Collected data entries
-- ==== Sys2Proof/Syntax.lean ====
section
/-! DEFINITION. The 25 instructions (spec/00_scope.md R2), one constructor per row of spec/opcode_table.json. Operands
are the decoded fields of their format: register indices, the 12-bit immediate pattern (R304, R317), the 5-bit shift
amount (R305, R318) and the 21-bit jump offset pattern (R306, R319). -/

namespace Sys2Proof

/-- An instruction of `RV32I-subset-25` (R2). -/
inductive Instr where
  -- R-type, opcode 0x33 (41_register_alu.md R452 to R461)
  | add (rd rs1 rs2 : RegIdx)
  | sub (rd rs1 rs2 : RegIdx)
  | sll (rd rs1 rs2 : RegIdx)
  | slt (rd rs1 rs2 : RegIdx)
  | sltu (rd rs1 rs2 : RegIdx)
  | xor (rd rs1 rs2 : RegIdx)
  | srl (rd rs1 rs2 : RegIdx)
  | sra (rd rs1 rs2 : RegIdx)
  | or (rd rs1 rs2 : RegIdx)
  | and (rd rs1 rs2 : RegIdx)
  -- I-type, opcode 0x13 (42_immediate_alu.md R502 to R507)
  | addi (rd rs1 : RegIdx) (imm : BitVec 12)
  | slti (rd rs1 : RegIdx) (imm : BitVec 12)
  | sltiu (rd rs1 : RegIdx) (imm : BitVec 12)
  | xori (rd rs1 : RegIdx) (imm : BitVec 12)
  | ori (rd rs1 : RegIdx) (imm : BitVec 12)
  | andi (rd rs1 : RegIdx) (imm : BitVec 12)
  -- shift-immediate, opcode 0x13 (42_immediate_alu.md R521 to R523)
  | slli (rd rs1 : RegIdx) (shamt : BitVec 5)
  | srli (rd rs1 : RegIdx) (shamt : BitVec 5)
  | srai (rd rs1 : RegIdx) (shamt : BitVec 5)
  -- loads, opcode 0x03 (43_loads.md R560 to R564); `rs1` is the base, `imm` the offset
  | lb (rd rs1 : RegIdx) (imm : BitVec 12)
  | lh (rd rs1 : RegIdx) (imm : BitVec 12)
  | lw (rd rs1 : RegIdx) (imm : BitVec 12)
  | lbu (rd rs1 : RegIdx) (imm : BitVec 12)
  | lhu (rd rs1 : RegIdx) (imm : BitVec 12)
  -- J-type, opcode 0x6F (44_jump.md R601)
  | jal (rd : RegIdx) (offset : BitVec 21)
deriving DecidableEq, Repr

end Sys2Proof
end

**What you should do:**
The lines above, from the start of the records through the one containing "inductive Instr where", are to be printed exactly, and nothing else is to be included.

**Answer to this problem:**
-- ==== Sys2Proof/Syntax.lean ====
section
/-! DEFINITION. The 25 instructions (spec/00_scope.md R2), one constructor per row of spec/opcode_table.json. Operands
are the decoded fields of their format: register indices, the 12-bit immediate pattern (R304, R317), the 5-bit shift
amount (R305, R318) and the 21-bit jump offset pattern (R306, R319). -/

namespace Sys2Proof

/-- An instruction of `RV32I-subset-25` (R2). -/
inductive Instr where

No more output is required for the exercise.